Records for the exercise Start Marker

theorem execCalFence_kept {σ τ : State} (hk : Kept σ τ) (d : Sub) :
    Keeps σ (execCalFence d τ) := by
  unfold execCalFence
  try dsimp only
  repeat' first
    | with_reducible assumption
    | with_reducible apply Keeps.next
    | with_reducible apply submitDesc_kept

theorem execCalRampLength_kept {σ τ : State} (hk : Kept σ τ) (d : Sub) :
    Keeps σ (execCalRampLength d τ) := by
  unfold execCalRampLength
  try dsimp only
  repeat' first
    | with_reducible assumption
    | with_reducible apply Keeps.next
    | with_reducible apply submitDesc_kept

theorem execRunForeground_kept {σ τ : State} (hk : Kept σ τ) (d : Sub) :
    Keeps σ (execRunForeground d τ) := by
  unfold execRunForeground
  try dsimp only
  repeat' first
    | with_reducible assumption
    | with_reducible apply Keeps.next
    | with_reducible apply submitDesc_kept

theorem execTableReset_kept {σ τ : State} (hk : Kept σ τ) (d : Sub) :
    Keeps σ (execTableReset d τ) := by
  unfold execTableReset
  try dsimp only
  repeat' first
    | with_reducible assumption
    | with_reducible apply Keeps.next
    | with_reducible apply submitDesc_kept

theorem execSetTimeNextPps_kept {σ τ : State} (hk : Kept σ τ) (d : Sub) :
    Keeps σ (execSetTimeNextPps d τ) := by
  unfold execSetTimeNextPps
  try dsimp only
  repeat' first
    | with_reducible assumption
    | with_reducible apply Keeps.next
    | with_reducible apply submitDesc_kept

theorem execSetTimeImmediate_kept {σ τ : State} (hk : Kept σ τ) (d : Sub) :
    Keeps σ (execSetTimeImmediate d τ) := by
  unfold execSetTimeImmediate
  try dsimp only
  repeat' first
    | with_reducible assumption
    | with_reducible apply Keeps.next
    | with_reducible apply submitDesc_kept

theorem execPowerHintCap_kept {σ τ : State} (hk : Kept σ τ) (d : Sub) :
    Keeps σ (execPowerHintCap d τ) := by
  unfold execPowerHintCap
  try dsimp only
  repeat' first
    | with_reducible assumption
    | with_reducible apply Keeps.next
    | with_reducible apply submitDesc_kept

theorem execPowerHintNextEvent_kept {σ τ : State} (hk : Kept σ τ) (d : Sub) :
    Keeps σ (execPowerHintNextEvent d τ) := by
  unfold execPowerHintNextEvent
  try dsimp only
  repeat' first
    | with_reducible assumption
    | with_reducible apply Keeps.next
    | with_reducible apply submitDesc_kept

theorem execPowerHintUncap_kept {σ τ : State} (hk : Kept σ τ) (d : Sub) :
    Keeps σ (execPowerHintUncap d τ) := by
  unfold execPowerHintUncap
  try dsimp only
  repeat' first
    | with_reducible assumption
    | with_reducible apply Keeps.next
    | with_reducible apply submitDesc_kept

theorem execFlightRead_kept {σ τ : State} (hk : Kept σ τ) (d : Sub) :
    Keeps σ (execFlightRead d τ) := by
  unfold execFlightRead
  try dsimp only
  repeat' first
    | with_reducible assumption
    | with_reducible apply Keeps.next
    | with_reducible apply submitDesc_kept

theorem execReplayLoadHost_kept {σ τ : State} (hk : Kept σ τ) (d : Sub) (r : List HostRead) :
    Keeps σ (execReplayLoadHost d r τ) := by
  unfold execReplayLoadHost
  try dsimp only
  repeat' first
    | with_reducible assumption
    | with_reducible apply Keeps.next
    | with_reducible apply submitDesc_kept

theorem execReplayLoadFlight_kept {σ τ : State} (hk : Kept σ τ) (d : Sub) :
    Keeps σ (execReplayLoadFlight d τ) := by
  unfold execReplayLoadFlight
  try dsimp only
  repeat' first
    | with_reducible assumption
    | with_reducible apply Keeps.next
    | with_reducible apply submitDesc_kept

theorem execReplayUnload_kept {σ τ : State} (hk : Kept σ τ) (d : Sub) :
    Keeps σ (execReplayUnload d τ) := by
  unfold execReplayUnload
  try dsimp only
  repeat' first
    | with_reducible assumption
    | with_reducible apply Keeps.next
    | with_reducible apply submitDesc_kept

theorem execAttestBind_kept {σ τ : State} (hk : Kept σ τ) (d : Sub) :
    Keeps σ (execAttestBind d τ) := by
  unfold execAttestBind
  try dsimp only
  repeat' first
    | with_reducible assumption
    | with_reducible apply Keeps.next
    | with_reducible apply submitDesc_kept

theorem execSelftest_kept {σ τ : State} (hk : Kept σ τ) (d : Sub) :
    Keeps σ (execSelftest d τ) := by
  unfold execSelftest
  try dsimp only
  repeat' first
    | with_reducible assumption
    | with_reducible apply Keeps.next
    | with_reducible apply submitDesc_kept

theorem execClearRetirement_kept {σ τ : State} (hk : Kept σ τ) (d : Sub) :
    Keeps σ (execClearRetirement d τ) := by
  unfold execClearRetirement
  try dsimp only
  repeat' first
    | with_reducible assumption
    | with_reducible apply Keeps.next
    | with_reducible apply submitDesc_kept

theorem execLaneTestEnter_kept {σ τ : State} (hk : Kept σ τ) (d : Sub) :
    Keeps σ (execLaneTestEnter d τ) := by
  unfold execLaneTestEnter
  try dsimp only
  repeat' first
    | with_reducible assumption
    | with_reducible apply Keeps.next
    | with_reducible apply submitDesc_kept

theorem execLaneTestExit_kept {σ τ : State} (hk : Kept σ τ) (d : Sub) :
    Keeps σ (execLaneTestExit d τ) := by
  unfold execLaneTestExit
  try dsimp only
  repeat' first
    | with_reducible assumption
    | with_reducible apply Keeps.next
    | with_reducible apply submitDesc_kept

theorem execDramTest_kept {σ τ : State} (hk : Kept σ τ) (d : Sub) :
    Keeps σ (execDramTest d τ) := by
  unfold execDramTest
  try dsimp only
  repeat' first
    | with_reducible assumption
    | with_reducible apply Keeps.next
    | with_reducible apply submitDesc_kept

end Sys2Proof.Machine
end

Records for the exercise End Marker

Reproduce the whole listing above, word for word.

theorem execCalFence_kept {σ τ : State} (hk : Kept σ τ) (d : Sub) :
    Keeps σ (execCalFence d τ) := by
  unfold execCalFence
  try dsimp only
  repeat' first
    | with_reducible assumption
    | with_reducible apply Keeps.next
    | with_reducible apply submitDesc_kept

theorem execCalRampLength_kept {σ τ : State} (hk : Kept σ τ) (d : Sub) :
    Keeps σ (execCalRampLength d τ) := by
  unfold execCalRampLength
  try dsimp only
  repeat' first
    | with_reducible assumption
    | with_reducible apply Keeps.next
    | with_reducible apply submitDesc_kept

theorem execRunForeground_kept {σ τ : State} (hk : Kept σ τ) (d : Sub) :
    Keeps σ (execRunForeground d τ) := by
  unfold execRunForeground
  try dsimp only
  repeat' first
    | with_reducible assumption
    | with_reducible apply Keeps.next
    | with_reducible apply submitDesc_kept

theorem execTableReset_kept {σ τ : State} (hk : Kept σ τ) (d : Sub) :
    Keeps σ (execTableReset d τ) := by
  unfold execTableReset
  try dsimp only
  repeat' first
    | with_reducible assumption
    | with_reducible apply Keeps.next
    | with_reducible apply submitDesc_kept

theorem execSetTimeNextPps_kept {σ τ : State} (hk : Kept σ τ) (d : Sub) :
    Keeps σ (execSetTimeNextPps d τ) := by
  unfold execSetTimeNextPps
  try dsimp only
  repeat' first
    | with_reducible assumption
    | with_reducible apply Keeps.next
    | with_reducible apply submitDesc_kept

theorem execSetTimeImmediate_kept {σ τ : State} (hk : Kept σ τ) (d : Sub) :
    Keeps σ (execSetTimeImmediate d τ) := by
  unfold execSetTimeImmediate
  try dsimp only
  repeat' first
    | with_reducible assumption
    | with_reducible apply Keeps.next
    | with_reducible apply submitDesc_kept

theorem execPowerHintCap_kept {σ τ : State} (hk : Kept σ τ) (d : Sub) :
    Keeps σ (execPowerHintCap d τ) := by
  unfold execPowerHintCap
  try dsimp only
  repeat' first
    | with_reducible assumption
    | with_reducible apply Keeps.next
    | with_reducible apply submitDesc_kept

theorem execPowerHintNextEvent_kept {σ τ : State} (hk : Kept σ τ) (d : Sub) :
    Keeps σ (execPowerHintNextEvent d τ) := by
  unfold execPowerHintNextEvent
  try dsimp only
  repeat' first
    | with_reducible assumption
    | with_reducible apply Keeps.next
    | with_reducible apply submitDesc_kept

theorem execPowerHintUncap_kept {σ τ : State} (hk : Kept σ τ) (d : Sub) :
    Keeps σ (execPowerHintUncap d τ) := by
  unfold execPowerHintUncap
  try dsimp only
  repeat' first
    | with_reducible assumption
    | with_reducible apply Keeps.next
    | with_reducible apply submitDesc_kept

theorem execFlightRead_kept {σ τ : State} (hk : Kept σ τ) (d : Sub) :
    Keeps σ (execFlightRead d τ) := by
  unfold execFlightRead
  try dsimp only
  repeat' first
    | with_reducible assumption
    | with_reducible apply Keeps.next
    | with_reducible apply submitDesc_kept

theorem execReplayLoadHost_kept {σ τ : State} (hk : Kept σ τ) (d : Sub) (r : List HostRead) :
    Keeps σ (execReplayLoadHost d r τ) := by
  unfold execReplayLoadHost
  try dsimp only
  repeat' first
    | with_reducible assumption
    | with_reducible apply Keeps.next
    | with_reducible apply submitDesc_kept

theorem execReplayLoadFlight_kept {σ τ : State} (hk : Kept σ τ) (d : Sub) :
    Keeps σ (execReplayLoadFlight d τ) := by
  unfold execReplayLoadFlight
  try dsimp only
  repeat' first
    | with_reducible assumption
    | with_reducible apply Keeps.next
    | with_reducible apply submitDesc_kept

theorem execReplayUnload_kept {σ τ : State} (hk : Kept σ τ) (d : Sub) :
    Keeps σ (execReplayUnload d τ) := by
  unfold execReplayUnload
  try dsimp only
  repeat' first
    | with_reducible assumption
    | with_reducible apply Keeps.next
    | with_reducible apply submitDesc_kept

theorem execAttestBind_kept {σ τ : State} (hk : Kept σ τ) (d : Sub) :
    Keeps σ (execAttestBind d τ) := by
  unfold execAttestBind
  try dsimp only
  repeat' first
    | with_reducible assumption
    | with_reducible apply Keeps.next
    | with_reducible apply submitDesc_kept

theorem execSelftest_kept {σ τ : State} (hk : Kept σ τ) (d : Sub) :
    Keeps σ (execSelftest d τ) := by
  unfold execSelftest
  try dsimp only
  repeat' first
    | with_reducible assumption
    | with_reducible apply Keeps.next
    | with_reducible apply submitDesc_kept

theorem execClearRetirement_kept {σ τ : State} (hk : Kept σ τ) (d : Sub) :
    Keeps σ (execClearRetirement d τ) := by
  unfold execClearRetirement
  try dsimp only
  repeat' first
    | with_reducible assumption
    | with_reducible apply Keeps.next
    | with_reducible apply submitDesc_kept

theorem execLaneTestEnter_kept {σ τ : State} (hk : Kept σ τ) (d : Sub) :
    Keeps σ (execLaneTestEnter d τ) := by
  unfold execLaneTestEnter
  try dsimp only
  repeat' first
    | with_reducible assumption
    | with_reducible apply Keeps.next
    | with_reducible apply submitDesc_kept

theorem execLaneTestExit_kept {σ τ : State} (hk : Kept σ τ) (d : Sub) :
    Keeps σ (execLaneTestExit d τ) := by
  unfold execLaneTestExit
  try dsimp only
  repeat' first
    | with_reducible assumption
    | with_reducible apply Keeps.next
    | with_reducible apply submitDesc_kept

theorem execDramTest_kept {σ τ : State} (hk : Kept σ τ) (d : Sub) :
    Keeps σ (execDramTest d τ) := by
  unfold execDramTest
  try dsimp only
  repeat' first
    | with_reducible assumption
    | with_reducible apply Keeps.next
    | with_reducible apply submitDesc_kept

end Sys2Proof.Machine
end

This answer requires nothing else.